How to improve the efficiency of python reptile

Open thread pool:

  • Thread Pool
    • asyncio
      • Special Function
      • Coroutine
      • The task object
        • The task object binding
      • Event Loop
  • from multiprocessing.dummy import Pool
  • map(func,alist):
    • Can make func callback process each list element in alist, this treatment process is based on asynchronous.

In [7]:

import requests
import time
from multiprocessing.dummy import Pool
start = time.time()
pool = Pool(3)
urls = [
    'http://127.0.0.1:5000/index',
    'http://127.0.0.1:5000/index',
    'http://127.0.0.1:5000/index'
]
#用作与网络请求(耗时)
def req(url):
    return requests.get(url).text

page_text_list = pool.map(req,urls)
print(page_text_list)
print('总耗时:',time.time()-start)


['hello bobo!!!', 'hello bobo!!!', 'hello bobo!!!']
总耗时: 2.1126856803894043

+ Single-threaded asynchronous multi-task coroutine asyncio

Initial 1.asyncio

import asyncio
from time import sleep

#特殊的函数
async def get_request(url):
    print('正在下载:',url)
    sleep(2)
    print('下载完毕:',url)

    return 'page_text'
#回调函数的定义(普通的函数)
def parse(task):
    #参数表示的就是任务对象
    print('i am callback!!!',task.result())

#特殊函数的调用
c = get_request('www.1.com')

#创建一个任务对象
task = asyncio.ensure_future(c)
#给任务对象绑定一个回调函数
task.add_done_callback(parse)

#创建一个事件循环对象
loop = asyncio.get_event_loop()
#将任务对象注册到该对象中并且开启该对象
loop.run_until_complete(task)#让loop执行了一个任务
Explanation:
- ##### 特殊函数:

  - 就是async关键字修饰的一个函数的定义
  - 特殊之处:
    - 特殊函数被调用后会返回一个协程对象
    - 特殊函数调用后内部的程序语句没有被立即执行

- ##### 协程

  - 对象,协程==特殊的函数。

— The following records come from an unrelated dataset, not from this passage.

/-! ### The pod directory (R458 to R461) -/

/-- The table of an instance that takes part in pod sharing: base and PDLOG. -/
def Inst.directory (v : Inst) : Option (Nat × Nat) :=
  if v.pdptr = 0 then none else some (fld v.pdptr 45 12 * 4096, fld v.pdptr 4 0)

/-- The home package of a name (R460). -/
def State.homePkg (s : State) (name : Nat) : Nat :=
  let ps := (List.range 64).filter s.fe.qlPod.getLsbD
  if ps.isEmpty then s.qlId else ps.getD (name % 2 ^ 32 % ps.length) 0

/-- The probe sequence of a name in a directory table (R460). -/
def dirProbe (log name : Nat) : List Nat :=
  (List.range 64).map fun i => ((name / 8 % 2 ^ (log - 3) + i / 8) % 2 ^ (log - 3)) * 8 + i % 8

/-- The address of the directory entry of a name, if it has one. -/
def State.dirFind (s : State) (t : Nat × Nat) (name : Nat) : Option Nat :=
  ((dirProbe t.2 name).map fun n => t.1 + 32 * n).find? fun a => s.peekNat (a + 24) 1 % 2 == 1 && s.peekNat a 16 == name

/-- HOLDERS of a name: none registered gives 0. -/
def State.dirHolders (s : State) (t : Nat × Nat) (name : Nat) : Nat :=
  match s.dirFind t name with
  | some a => s.peekNat (a + 16) 8
  | none => 0

/-- REG at the home (R461). -/
def State.dirReg (s : State) (t : Nat × Nat) (name pkg : Nat) : State :=
  match s.dirFind t name with
  | some a => s.poke (a + 16) (toBytes 8 (s.peekNat (a + 16) 8 ||| 2 ^ pkg))
  | none =>
    match ((dirProbe t.2 name).map fun n => t.1 + 32 * n).find? fun a => s.peekNat (a + 24) 1 % 2 == 0 with
    | some a => s.poke a (toBytes 16 name ++ toBytes 8 (2 ^ pkg) ++ toBytes 8 1)
    | none => { s with fe := { s.fe with pdDrops := s.fe.pdDrops + 1 } }

/-- DEREG at the home (R461): an entry without holders becomes FREE. -/
def State.dirDereg (s : State) (t : Nat × Nat) (name pkg : Nat) : State :=
  match s.dirFind t name with
  | none => s
  | some a =>
    let h := (BitVec.ofNat 64 (s.peekNat (a + 16) 8) &&& ~~~(1#64 <<< pkg)).toNat
    if h = 0 then s.poke a (toBytes 32 0) else s.poke (a + 16) (toBytes 8 h)

/-- The payload of a STORE flit (R464). -/
def storePayload (op inst ten : Nat) (c : InstRec) (off b8 name : Nat) : List Byte :=
  toBytes 1 op ++ toBytes 1 inst ++ toBytes 1 ten ++ toBytes 1 c.dom ++ toBytes 4 off ++ toBytes 8 b8 ++ toBytes 16 name
    ++ toBytes 1 c.bt ++ toBytes 2 c.nl ++ toBytes 1 c.nh ++ toBytes 1 c.d ++ toBytes 3 0 ++ toBytes 8 c.model.toNat

/-- Sends REG (1) or DEREG (2) for a name of a pod-shared instance to its home, or applies it here (R461). -/
def State.podNotice (s : State) (i : Nat) (c : InstRec) (op name : Nat) : State :=
  match (s.inst i).directory with
  | none => s
  | some t =>
    let home := s.homePkg name
    if home = s.qlId then (if op = 1 then s.dirReg t name s.qlId else s.dirDereg t name s.qlId)
    else s.sendFlit home 9 (storePayload op i 0 c 0 0 name)

/-! ### Frames (R263, R274, R275) -/

/-- The frames in use of a tier. -/
def Inst.used (v : Inst) (tier : Nat) : List Nat := if tier = 1 then v.t1 else v.t2
/-- The frames of a tier. -/
def InstRec.frames (c : InstRec) (tier : Nat) : Nat := if tier = 1 then c.t1fr else c.t2fr
/-- The address of a frame. -/
def InstRec.frameAt (c : InstRec) (tier n : Nat) : Nat := (if tier = 1 then c.t1base else c.t2base) + n * c.size
/-- The lowest-numbered free frame of a tier. -/
def Inst.freeFrame (v : Inst) (c : InstRec) (tier : Nat) : Option Nat :=
  (List.range (c.frames tier)).find? fun n => !(v.used tier).contains n
/-- The frames that sealed nodes may take in a tier (R274). -/
def InstRec.sealedCap (c : InstRec) (tier : Nat) : Nat := if tier = 1 then c.t1fr - c.privmax else c.t2fr
/-- The frames that hold sealed nodes in a tier. -/
def Inst.sealedUse (v : Inst) (tier : Nat) : Nat := if tier = 1 then v.t1.length - v.priv.length else v.t2.length

/-- The frame number of an address in a tier, if it is a frame's. -/
def InstRec.frameNum (c : InstRec) (tier pa : Nat) : Option Nat :=
  let b := if tier = 1 then c.t1base else c.t2base
  if b ≤ pa ∧ (pa - b) % c.size = 0 ∧ (pa - b) / c.size < c.frames tier then some ((pa - b) / c.size) else none

/-- Takes a frame. -/
def State.takeFrame (s : State) (i tier n : Nat) : State :=
  s.modInst i fun v => if tier = 1 then { v with t1 := v.t1 ++ [n] } else { v with t2 := v.t2 ++ [n] }

/-- Gives a frame back. -/
def State.dropFrame (s : State) (i tier n : Nat) : State :=
  s.modInst i fun v =>
    if tier = 1 then { v with t1 := v.t1.filter (· != n) } else { v with t2 := v.t2.filter (· != n) }

/-- Gives back the frame at an address. -/
def State.dropFrameAt (s : State) (i : Nat) (c : InstRec) (tier pa : Nat) : State :=
  match c.frameNum tier pa with
  | some n => s.dropFrame i tier n
  | none => s
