-- ==== Sys2Proof/Machine/Context.lean ====
section
/-!
DEFINITION. The context image (20_faults.md, R379 to R383), CTXSV, CTXRS, taking a pre-emption and resuming from one.
-/
namespace Sys2Proof.Machine

/-! ### Virtual memory accesses in bulk -/

/-- The physical addresses of sections at virtual addresses, for CORE writes: every section is translated before any is written. -/
def State.placeSections (s : State) (a : Actor) (c : CoreId) (ten : BitVec 8) (secs : List (Nat × List Byte)) :
    Except PageFault (List (Nat × Byte)) × State :=
  let step := fun (acc : Except PageFault (List (Nat × Byte)) × State) (sec : Nat × List Byte) =>
    match acc with
    | (.error f, s) => (.error f, s)
    | (.ok ws, s) =>
      match s.translateBytes a c ten Need.store sec.1 sec.2.length with
      | (.error f, s) => (.error f, s)
      | (.ok pas, s) => (.ok (ws ++ (pas.map Prod.fst).zip sec.2), s)
  secs.foldl step (.ok [], s)

/-- A core's CORE writes of an image: merged AMOs of their lines are sent first (R427 point 4). -/
def State.imageWrite (s : State) (a : Actor) (c : CoreId) (ws : List (Nat × Byte)) : State :=
  ((s.flushLines c (ws.map Prod.fst)).armPubs a).writePas a .plain ws

/-- Writes sections at virtual addresses as CORE writes: a sector that they cover becomes good, the bytes of any other poisoned sector
are lost (R388, R396). -/
def State.writeVa (s : State) (a : Actor) (c : CoreId) (ten : BitVec 8) (secs : List (Nat × List Byte)) :
    Except PageFault State × State :=
  match s.placeSections a c ten secs with
  | (.error f, s) => (.error f, s)
  | (.ok ws, s) => (.ok (s.imageWrite a c ws), s)

/-- Reads bytes at a virtual address as CORE reads: the bytes, and the address of the first byte that was poisoned. -/
def State.readVa (s : State) (a : Actor) (c : CoreId) (ten : BitVec 8) (va n : Nat) :
    Except PageFault (List Byte × Option Nat) × State :=
  match s.translateBytes a c ten Need.load va n with
  | (.error f, s) => (.error f, s)
  | (.ok pas, s) =>
    let s := s.armPubs a
    let (bs, s) := s.coreRead c (s.ordered a) (pas.map Prod.fst)
    (.ok (bs.map Prod.fst, (bs.findIdx? Prod.snd).map fun i => va + i), s)

/-! ### Masks (R43, R379) -/

/-- The combined mask (R379): CR, MK, TG, TQ and VG are ORed; SX is the largest. The fields that name a sequencer's own registers are
left out. -/
def combineMasks (ms : List (BitVec 32)) : BitVec 32 :=
  let o := ms.foldl (· ||| ·) 0
  let sx := ms.foldl (fun n m => max n (fld m 24 21)) 0
  (o &&& ~~~0x3E003FF#32) ||| BitVec.ofNat 32 (sx * 2 ^ 21)

/-- Whether a mask names general register `r` (GG). -/
def maskG (m : BitVec 32) (r : Nat) : Bool := m.getLsbD (r / 4)
/-- PD. -/
def maskP (m : BitVec 32) : Bool := m.getLsbD 8
/-- LC. -/
def maskLc (m : BitVec 32) : Bool := m.getLsbD 9
/-- TQ. -/
def maskTq (m : BitVec 32) : Bool := m.getLsbD 10
/-- TG. -/
def maskTg (m : BitVec 32) : Bool := m.getLsbD 11
/-- MK. -/
def maskMk (m : BitVec 32) : Bool := m.getLsbD 20
/-- FP. -/
def maskFp (m : BitVec 32) : Bool := m.getLsbD 25
/-- CR. -/
def maskCr (m : BitVec 32) : Bool := m.getLsbD 26

/-- The absolute rows that VG names (R43). -/
def maskRows (m : BitVec 32) (vwb : BitVec 32) : List Nat :=
  ((List.range 32).filter fun n => m.getLsbD (12 + n / 4)).map fun n => (vwb.toNat + n) % 128

/-- The bytes of scratchpad that SX names (R43). -/
def maskSpad (m : BitVec 32) : Nat := if fld m 24 21 = 0 then 0 else 2 ^ (fld m 24 21 + 9)

/-! ### Writing an image -/

/-- The architectural registers of a sequencer that an image holds. -/
structure SeqImage where
  g : Vector Word 32
  p : Vector Bool 8
  lc : Vector (BitVec 32) 3
  fpstat : BitVec 32
  blocks : List Block
  epc : Word
  ended : Bool
  replay : Bool
  mask : BitVec 32

/-- The 512 bytes of a sequencer block (R383). -/
def SeqImage.bytes (q : SeqImage) : List Byte :=
  let m := q.mask
  let blk := fun (d : Nat) =>
    match q.blocks.reverse[d]? with
    | none => toBytes 16 0
    | some b => toBytes 8 b.start.toNat ++ toBytes 2 ((b.stop.toNat - b.start.toNat) / 2)
        ++ toBytes 6 b.interlocked.toNat
  ((List.range 32).map fun r => toBytes 8 (if r ≠ 0 ∧ maskG m r then (q.g.toList.getD r 0).toNat else 0)).flatten
    ++ toBytes 8 q.epc.toNat
    ++ ((List.range 3).map fun d => toBytes 4 (if maskLc m then (q.lc.toList.getD d 0).toNat else 0)).flatten
    ++ toBytes 4 (if maskFp m then q.fpstat.toNat else 0)
    ++ [if maskP m then BitVec.ofNat 8 (1 + ((List.range 8).map fun j =>
          if j ≠ 0 ∧ q.p.toList.getD j false then 2 ^ j else 0).sum) else 0]
    ++ [BitVec.ofNat 8 q.blocks.length, BitVec.ofNat 8 (q.ended.toNat + 2 * q.replay.toNat), 0]
    ++ toBytes 4 m.toNat ++ blk 0 ++ blk 1 ++ blk 2 ++ toBytes 176 0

协程表示的就是一组特定的操作。

- ##### 任务对象

  - 高级的协程(对协程的进一步的封装)
    - 任务对象==协程==特殊的函数
      - 任务对象==特殊的函数
  - 绑定回调: 
    - task.add_done_callback(task)
      - 参数task:当前回调函数对应的任务对象
      - task.result():返回的就是任务对象对应的特殊函数的返回值

- ##### 事件循环对象

  - 创建事件循环对象
  - 将任务对象注册到该对象中并且开启该对象
  - 作用:loop可以将其内部注册的所有的任务对象进行异步执行

- ##### 挂起:

  就是交出cpu的使用权。
Multitasking asynchronous reptiles:
import asyncio
import requests
import time
from bs4 import BeautifulSoup
#将被请求的url全部整合到一个列表中
urls = ['http://127.0.0.1:5000/bobo','http://127.0.0.1:5000/jay','http://127.0.0.1:5000/tom']
start = time.time()

async def get_request(url):
    #requests模块不支持异步,中断了整个的异步效果
    page_text = requests.get(url).text
    return page_text

def parse(task):
    page_text = task.result()
    soup = BeautifulSoup(page_text,'lxml')
    data = soup.find('div',class_="tang").text
    print(data)
tasks = []
for url in urls:
    c = get_request(url)
    task = asyncio.ensure_future(c)
    task.add_done_callback(parse)
    tasks.append(task)

loop = asyncio.get_event_loop()
loop.run_until_complete(asyncio.wait(tasks))

print('总耗时:',time.time()-start)
  • [Emphasis] in the realization of special internal function, the code does not appear to support asynchronous modules, if there is,
    it will interrupt the entire asynchronous effect! ! !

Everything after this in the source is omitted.